Brief
What lines of the data below hold the string "readDone"? Copy each one out.
Start of Block
/-- A read of blocks that need no media and wait for no write has all it needs. -/
theorem serveRead_zero (s : State) (n : Ns) (k : Cmd) (hn : ns? s k.io.nsid = some n) (he : n.extents = []) (hz : n.zoned = true)
    (hp : n.pit = 0) (z : Nat) (h0 : 0 < k.io.nlb) (hzz : ∀ i < k.io.nlb, n.zoneOf (k.io.slba + i) = some z)
    (hst : (zone s z).st = .empty) (hc : s.host.cmds = []) :
    serveRead s n k = tryRead (holdCmd (placeGrant s 0 0)
      { k with stage := .reading, snap := List.replicate k.io.nlb (some 0), waits := [], need := [] }) k.id := by
  set lbas := (List.range k.io.nlb).map (k.io.slba + ·) with hl
  have mem : ∀ l ∈ lbas, n.zoneOf l = some z := by
    intro l h; simp only [hl, List.mem_map, List.mem_range] at h; obtain ⟨i, hi, rfl⟩ := h; exact hzz i hi
  have hpos : ∀ l, n.posOf l = none := by intro l; simp [Ns.posOf, he]
  have hpend : ∀ l, pendingWriter s n.nsid l = none := by intro l; simp [pendingWriter, hc]
  have hbz : ∀ l ∈ lbas, blockZero s n l = true := by intro l h; simp [blockZero, hz, mem l h, hst]
  have hba : ∀ l ∈ lbas, blockAt s n l = 0 := by intro l h; simp [blockAt, hbz l h]
  have huz : ∀ u, unitZero s n lbas u = true := by
    intro u; simp only [unitZero, List.all_eq_true, List.mem_filter]; intro l h; exact hbz l h.1
  have hoff : (lbas.any fun l => match n.zoneOf l with
      | some z => (match n.posOf l with | some p => p == casPos s | none => true) && (zone s z).st == .offline
      | none => false) = false := by
    simp only [List.any_eq_false]; intro l h; simp [mem l h, hpos, hst]
  have hun : ((unitsOf n.bpu k.io.slba k.io.nlb).filter fun u => (match n.posOf (u * n.bpu) with | some p => p == casPos s | none => true) && !unitZero s n lbas u) = [] := by
    simp [huz]
  unfold serveRead
  simp only [← hl]
  rw [if_neg]
  · simp only [hpos, huz, Bool.not_true, Bool.and_false, Bool.true_and, hpend, Option.isNone_none, List.filter_false, List.find?_nil, List.filterMap_nil, List.filter_nil, List.map_nil, List.append_nil, List.foldl_nil, List.any_nil]
    have hs : (lbas.map fun l => if (blockZero s n l || !(pairRole s == 2 && pairPhase s == 3 && (zone s ((n.zoneOf (l / n.bpu * n.bpu)).getD 0)).marked.isSome)) = true then some (blockAt s n l) else none) = List.replicate k.io.nlb (some 0) := by
      rw [List.eq_replicate_iff]
      refine ⟨by simp [hl], fun b hb => ?_⟩
      obtain ⟨l, h, rfl⟩ := List.mem_map.1 hb
      simp [hbz l h, hba l h]
    have hw : ∀ (L acc : List Nat), L.foldl (fun acc _ => acc) acc = acc := by intro L acc; simp
    rw [hs, hw]
  · simp only [Bool.and_eq_true, not_and, hz, true_implies, List.any_eq_true, not_exists]
    intro l h; simp [mem l h, hpos, hst]

/-- It ends at once with zeroes. -/
theorem serveRead_zero_ends (s : State) (n : Ns) (k : Cmd) (hn : ns? s k.io.nsid = some n) (he : n.extents = []) (hz : n.zoned = true)
    (hp : n.pit = 0) (z : Nat) (h0 : 0 < k.io.nlb) (hzz : ∀ i < k.io.nlb, n.zoneOf (k.io.slba + i) = some z)
    (hst : (zone s z).st = .empty) (hc : s.host.cmds = []) (k1 : Cmd)
    (hk : k1 = if k.status = 0 ∧ k.op = .compare ∧ k.cmp ≠ List.replicate k.io.nlb (n.flip 0) then
      { k with stage := .reading, snap := List.replicate k.io.nlb (some 0), waits := [], need := [], status := stCompare } else
      { k with stage := .reading, snap := List.replicate k.io.nlb (some 0), waits := [], need := [] }) :
    let k0 : Cmd := { k with stage := .reading, snap := List.replicate k.io.nlb (some 0), waits := [], need := [] }
    let t := holdCmd (placeGrant s 0 0) k0
    serveRead s n k = finishCmd (setFn t k1.io.fn { fnc t k1.io.fn with
      readUnits := (fnc t k1.io.fn).readUnits + (if k1.op = .read ∧ k1.status = 0 then k1.io.nlb else 0) }) k1
      (if k1.op = .read ∧ k1.status = 0 then .blocks (List.replicate k.io.nlb (n.flip 0)) else .none) := by
  intro k0 t
  rw [serveRead_zero s n k hn he hz hp z h0 hzz hst hc]
  have e2 : tryRead t k.id = readDone t k0 := by
    unfold tryRead
    have : cmd? t k.id = some k0 := by simp [t, cmd?, holdCmd, placeGrant, hc, k0]
    rw [this]
    simp [k0]; omega
  have hd : readData t k0 = List.replicate k.io.nlb (n.flip 0) := by
    unfold readData
    have : ns? t k0.io.nsid = some n := hn
    rw [this]; simp [k0]
  have hpi : ∀ l, piFails n k0.io l = none := by intro l; simp [piFails, hp]
  have hn' : ns? t k0.io.nsid = some n := hn
  change tryRead t k.id = _
  rw [e2]
  unfold readDone
  rw [hd, hn']
  simp only [Option.bind_some, hpi, ite_self, piStatus]
  rw [hk]
/-- A rotation over one candidate takes it. -/
theorem rotPick_one (p i : Nat) : rotPick p [i] = some i := by
  unfold rotPick; by_cases h : p ≤ i <;> simp [h]
/-- The images of an admission depend on its result only. -/
theorem withUndo_congr (f g : State → State) (s : State) (h : f s = g s) : withUndo f s = withUndo g s := by
  unfold withUndo; rw [h]

/-- Namespaces, sanitize state, cascade and the next ASN are as they were. -/
abbrev Mild (s t : State) : Prop :=
  t.nss = s.nss ∧ t.host.sanitizeStatus = s.host.sanitizeStatus ∧ t.casc = s.casc ∧ t.adm.nextAsn = s.adm.nextAsn

abbrev MildZ (s t : State) : Prop := Mild s t ∧ t.zones = s.zones

theorem Mild.trans {s t u : State} (h : Mild s t) (k : Mild t u) : Mild s u :=
  ⟨k.1.trans h.1, k.2.1.trans h.2.1, k.2.2.1.trans h.2.2.1, k.2.2.2.trans h.2.2.2⟩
End of Block
Answer to the problem
  have e2 : tryRead t k.id = readDone t k0 := by
  unfold readDone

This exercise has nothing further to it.